Direito ao Ponto
O projeto Direito ao Ponto tem como objetivo tornar a comunicação entre o Poder Judiciário e a sociedade mais acessível, clara, objetiva e inclusiva. Para isso, propõe a elaboração de modelos de peças processuais destinadas ao público leigo, com base nos fundamentos do design thinking, da linguagem simples e do direito visual, por meio da cooperação e do intercâmbio de conhecimentos entre os Tribunais Regionais do Trabalho da 3ª e 4ª Regiões (TRT-MG e TRT-RS). O projeto foi desenvolvido em alinhamento aos princípios e objetivos do Pacto Nacional do Judiciário pela Linguagem Simples do Conselho Nacional de Justiça (CNJ), constituindo um esforço conjunto para aprimorar a prestação jurisdicional e ampliar o acesso à justiça.

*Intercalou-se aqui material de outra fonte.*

/-- Steps 2–4 of R229 for a checked request whose model slot is READY. -/
def State.letIn (s : State) (r : Req) : State :=
  let k := r.desc.stake
  let e := s.serve.stake k
  let run := s.serve.run k
  let d := { r.desc with prio := min r.desc.prio e.maxPrio }
  let tail := s.baseTail r.port r.ring d
  let res := stakeUnits e (d.basepos + d.ntok - tail) 0 d.maxNew
  let used := run.usedAt e s.time
  if e.enable = false ∨ e.budget < res then s.refuseReq r 0x2603
  else if e.budget < used + res then
    if e.defer then s.modServe (fun v => { v with reqs := v.reqs.filter (fun x => x.rid != r.rid) ++ [(r.note 0x0610).waits] })
    else s.refuseReq r 0x2603
  else match s.openSession { r with desc := d } with
    | none => s.refuseReq r 0x2555
    | some (i, t) =>
      let t := t.moveUsed k (Int.ofNat res)
      let kick := if d.kicker = noIndex then none else (t.serve.kickerOf d.kicker).map Prod.fst
      let t := match kick with
        | some c => t.modServe (fun v => { v with kickers := Tbl.upd none c (Option.map (fun (y : Kicker) => { y with refs := y.refs + 1 })) v.kickers })
        | none => t
      let walks := (d.base.isNone || d.fork) && tail == 0
      let r' : Req := {
        r with
        desc := d, sess := i, phase := (if walks then .walk else .prefill), tAdmit := t.time, stakeEntry := e, stakeEpoch := t.serve.stakeEpoch.toNat,
        stakeInterval := run.now e t.time, stakeT0 := run.t0, reserved := res, kicker := kick, nextPos := tail, firstPos := tail,
        attrMode := t.pow.attrMode.toNat }
      (t.modServe (fun v => { v with reqs := v.reqs.filter (fun x => x.rid != r.rid) ++ [r'] })).count
        (fun c => { c with reqAdmitted := c.reqAdmitted + 1 })

/-- A request that has passed its checks: it waits for its model slot or is admitted (R250). -/
def State.enter (s : State) (r : Req) : State :=
  if (s.model r.desc.mslot).state = .ready then s.letIn r
  else s.modServe (fun v => { v with reqs := v.reqs.filter (fun x => x.rid != r.rid) ++ [{ r with phase := .waitModel }] })

/-- A REQUEST entry read by STW0. -/
def State.readRequest (s : State) (p : Port) (n : Nat) (e : BitVec 256) : State :=
  let fn := s.ringFn p n
  let raw := s.hostRead p fn (descOf e) 128
  let d := match raw with | some bs => Desc.ofBytes bs | none => { session := noIndex }
  let d := if (s.port p).seatMode && n != 0 then { d with stake := ((s.port p).seat n).stake.toNat } else d
  let r : Req := { rid := s.serve.nextRid, port := p, ring := n, cookie := cookieOf e, desc := d, tokens := [], phase := .waitModel, tCommit := s.time }
  let s := s.modServe (fun v => { v with nextRid := v.nextRid + 1 })
  if raw.isNone then s.refuseReq r 0x2604
  else match s.checkDesc p n d false with
    | some code => s.refuseReq r code
    | none => s.enter { r with tokens := words32 (s.hostGet p d.tokens (4 * d.ntok)) }

/-- REQUEST (R229). -/
def execRequest (p : Port) (n : Fin 16) (e : BitVec 256) (host : Cells) (s : State) : Host.Outcome State Fault Refusal :=
  entryCmd 0x01 e ((s.hostStore p host).intake p n e (fun s => s.readRequest p n e))

/-- Waiting requests checked again and let in, in arrival order (R245, R250). -/
def State.recheck (s : State) (l : List Req) : State :=
  l.foldl (fun s r => match s.checkDesc r.port r.ring r.desc true with
    | some code => s.refuseReq r code
    | none => s.enter r) s

/-- STAKE_INTERVAL_START (R245): USED is 0 from the start of an interval, and waiting requests are checked again. -/
def execStakeIntervalStart (k : BitVec 12) (s : State) : Host.Outcome State Fault Refusal :=
  let e := s.serve.stake k.toNat
  let r := s.serve.run k.toNat
  if !s.serving || !e.enable || decide (r.now e s.time = r.interval) then .next s
  else
    let s := s.modServe (fun v => { v with stakeRuns := Tbl.set {} k.toNat { r with interval := r.now e s.time, used := 0 } v.stakeRuns })
    .next (s.recheck (s.serve.reqs.filter (fun x => x.phase == .waitStake && x.desc.stake == k.toNat)))

/-! The vine walk (R199, R229). -/

/-- VINE_WALK (R199): the walk of the admitted request that holds session `i`, over every full page of its prompt. Where the pages cover the
whole prompt the last one is given back, since the row of the prompt's last position must be computed: its logits give the first token
(DEDUCED, log entry 25). -/
def execVineWalk (i : Nat) (ahead : Fin 16) (s : State) : Host.Outcome State Fault Refusal :=
  match s.reqOf i with
  | none => .next s
  | some r =>
    if !s.alive || r.phase != .walk then .next s
    else
      let d := r.desc
      let w := State.walk d.mslot d.domain (s.model d.mslot).gen ahead (pageGroups (d.ntok / 16) r.tokens) 0 0 noIndex s.wake
      let all := decide (16 * w.pages.length = d.ntok)
      let kept := if all then w.pages.dropLast else w.pages
      let t := 16 * kept.length
      let s := (w.pages.drop kept.length).foldl State.release w.s
      let s := s.modSess i (fun x => { x with pages := kept, tail := t })
      if w.refused then .next (s.endReq { r with vine := t } 0x2555 false)
      else
        let res := stakeUnits r.stakeEntry (d.basepos + d.ntok - t) t d.maxNew
        let s := s.adjust r res
        .next (s.modReq r.rid (fun r => { r with vine := t, reserved := res, phase := .prefill, nextPos := t, firstPos := t }))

A solução inovadora consistiu na criação e prototipação de três documentos de comunicação com o público externo em pontos críticos do processo trabalhista: notificação inicial de audiência virtual una, em processo de rito sumaríssimo; citação para pagar prevista no art. 884 da CLT; e mandado para penhora de bens. Foram realizadas oficinas com base em design thinking, envolvendo servidores dos dois regionais e público externo, para ideação e definição da formatação dos documentos, com posterior submissão dos protótipos para coleta de feedback. Após a aprovação, os modelos foram disponibilizados no editor de texto do PJe.
O propósito do projeto é transformar a forma de atuação das unidades judiciárias de primeiro grau, gerando valor ao permitir que o público externo compreenda adequadamente o conteúdo das comunicações recebidas e as providências necessárias a partir de seu recebimento. A iniciativa contempla pelo menos 8 (oito) dos 10 (dez) princípios da gestão da inovação no Poder Judiciário, previstos no art. 3º da Resolução CNJ nº 395/2021: cultura da inovação, foco no usuário, participação, colaboração, desenvolvimento humano, acessibilidade, desburocratização e transparência.
O Direito ao Ponto representa um avanço significativo na democratização do acesso à justiça, ao tornar a linguagem jurídica mais compreensível e os processos judiciais mais acessíveis à sociedade. Ao adotar abordagens de inovação em seu desenvolvimento, a iniciativa mantém o foco na experiência do usuário, com a participação ativa da sociedade na construção da solução.
A criação de modelos baseados na linguagem simples e no direito visual elimina barreiras de compreensão e promove maior clareza e transparência na comunicação, inclusive no âmbito interno, contribuindo para a disseminação dessas práticas em outras etapas do processo. A iniciativa também contribui para a redução da exclusão informacional e o fortalecimento dos princípios democráticos, ao ampliar a capacidade dos cidadãos de compreender e interagir com o sistema judicial.